Fluoromethane
| Stick model of fluoromethane | Spacefill model of fluoromethane |
- Names: IUPAC name Fluoromethane

Identifiers
- CAS Number: 593-53-3;
- 3D model (JSmol): Interactive image;
- Abbreviations: MeF R41
- Beilstein Reference: 1730725
- ChEBI: CHEBI:28826;
- ChEMBL: ChEMBL116838;
- ChemSpider: 11148;
- ECHA InfoCard: 100.008.907
- EC Number: 209-796-6;
- Gmelin Reference: 391
- KEGG: C11147;
- MeSH: Fluoromethane
- PubChem CID: 11638;
- UNII: 54A9X6F0CM;
- UN number: UN 2454
- CompTox Dashboard (EPA): DTXSID6060474 ;

Properties
- Chemical formula: CH_{3}F
- Molar mass: 34.033 g·mol^{−1}
- Appearance: Colourless gas
- Odor: pleasant, ether-like odour at high concentrations
- Density: 1.4397 g/L 0.557 g/cm^{3} (liquid) at saturation pressure at 25 °C
- Melting point: −137.8 °C (−216.0 °F; 135.3 K)
- Boiling point: −78.4 °C (−109.1 °F; 194.8 K)
- Solubility in water: 1.66 L/kg (2.295 g/L)
- Vapor pressure: 3.3 MPa
- Hazards: GHS labelling:
- Pictograms: GHS02: Flammable
- Signal word: Danger
- Hazard statements: H220
- Precautionary statements: P210, P377, P381, P403, P410+P403
- NFPA 704 (fire diamond): 1 4 0

= Fluoromethane =

Fluoromethane, also known as methyl fluoride, Freon 41, Halocarbon-41 and HFC-41, is a non-toxic, liquefiable, and flammable gas at standard temperature and pressure.
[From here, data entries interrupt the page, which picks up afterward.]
-- ==== Sys2Proof/Laws/PerInstr.lean ====
section
/-! SUPPORT. Statements made of every instruction, one lemma per constructor. -/

namespace Sys2Proof.Laws.EncodingPins

/-- The line operand of an instruction, if it has one. -/
def lineOf : Instr → Option Line
  | .exportLine l => some l
  | .setdirIn l => some l
  | .setdirOut l => some l
  | .wrlevel0 l => some l
  | .wrlevel1 l => some l
  | .transmit _ => none
  | .writereg _ _ => none
  | .initpanel _ => none
  | .setdisplay _ _ => none
  | .frameAddr _ => none
  | .frameData _ => none
  | .frameRaw _ => none

/-- The encoding depends on no pin number but that of the instruction's own line (R52); a command word
and a wire word depend on none (R46, R50). -/
def Statement (i : Instr) : Prop :=
  ∀ pins pins' : PerLine Nat, (∀ l, lineOf i = some l → pins.get l = pins'.get l) →
    encode pins i = encode pins' i

theorem exportLine (l : Line) : Statement (.exportLine l) := fun _ _ h => by simp only [encode, h l rfl]

theorem setdirIn (l : Line) : Statement (.setdirIn l) := fun _ _ h => by simp only [encode, h l rfl]

theorem setdirOut (l : Line) : Statement (.setdirOut l) := fun _ _ h => by simp only [encode, h l rfl]

theorem wrlevel0 (l : Line) : Statement (.wrlevel0 l) := fun _ _ h => by simp only [encode, h l rfl]

theorem wrlevel1 (l : Line) : Statement (.wrlevel1 l) := fun _ _ h => by simp only [encode, h l rfl]

theorem transmit (w : Word24) : Statement (.transmit w) := fun _ _ _ => rfl

theorem writereg (a v : Word16) : Statement (.writereg a v) := fun _ _ _ => rfl

theorem initpanel (p : Word16) : Statement (.initpanel p) := fun _ _ _ => rfl

theorem setdisplay (b c : Byte) : Statement (.setdisplay b c) := fun _ _ _ => rfl

theorem frameAddr (a : Word16) : Statement (.frameAddr a) := fun _ _ _ => rfl

theorem frameData (v : Word16) : Statement (.frameData v) := fun _ _ _ => rfl

theorem frameRaw (w : Word24) : Statement (.frameRaw w) := fun _ _ _ => rfl

end Sys2Proof.Laws.EncodingPins
end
It is made of carbon, hydrogen, and fluorine. The name stems from the fact that it is methane (CH_{4}) with a fluorine atom substituted for one of the hydrogen atoms. It is used in semiconductor manufacturing processes as an etching gas in plasma etch reactors.

Fluoromethane (originally called "fluorohydrate of methylene") became the first organofluorine compound to be discovered when it was synthesized by French chemists Jean-Baptiste Dumas and Eugène-Melchior Péligot in 1835 by distilling dimethyl sulfate with potassium fluoride.

== Composition ==
The compound is the lowest mass member of the hydrofluorocarbon (HFC) family, compounds which contain only hydrogen, fluorine, and carbon. These compounds are related to the chlorofluorocarbons (CFC), but since they do not contain chlorine, are not destructive to the ozone layer. Fluorocarbons are, however, potent greenhouse gasses, and the Kigali Amendment to the Montreal Protocol is an attempt to phase them out due to their contribution to global warming.

The C−F bond energy is 552 kJ/mol and its length is 0.139 nm. Its molecular geometry is tetrahedral. Its Dipole Moment is 1.85 D.

Its specific heat capacity (C_{p}) is 38.171 J·mol^{−1}·K^{−1} at 25 °C. The critical point of fluoromethane is at 44.9 °C (318.1 K) and 6.280 MPa.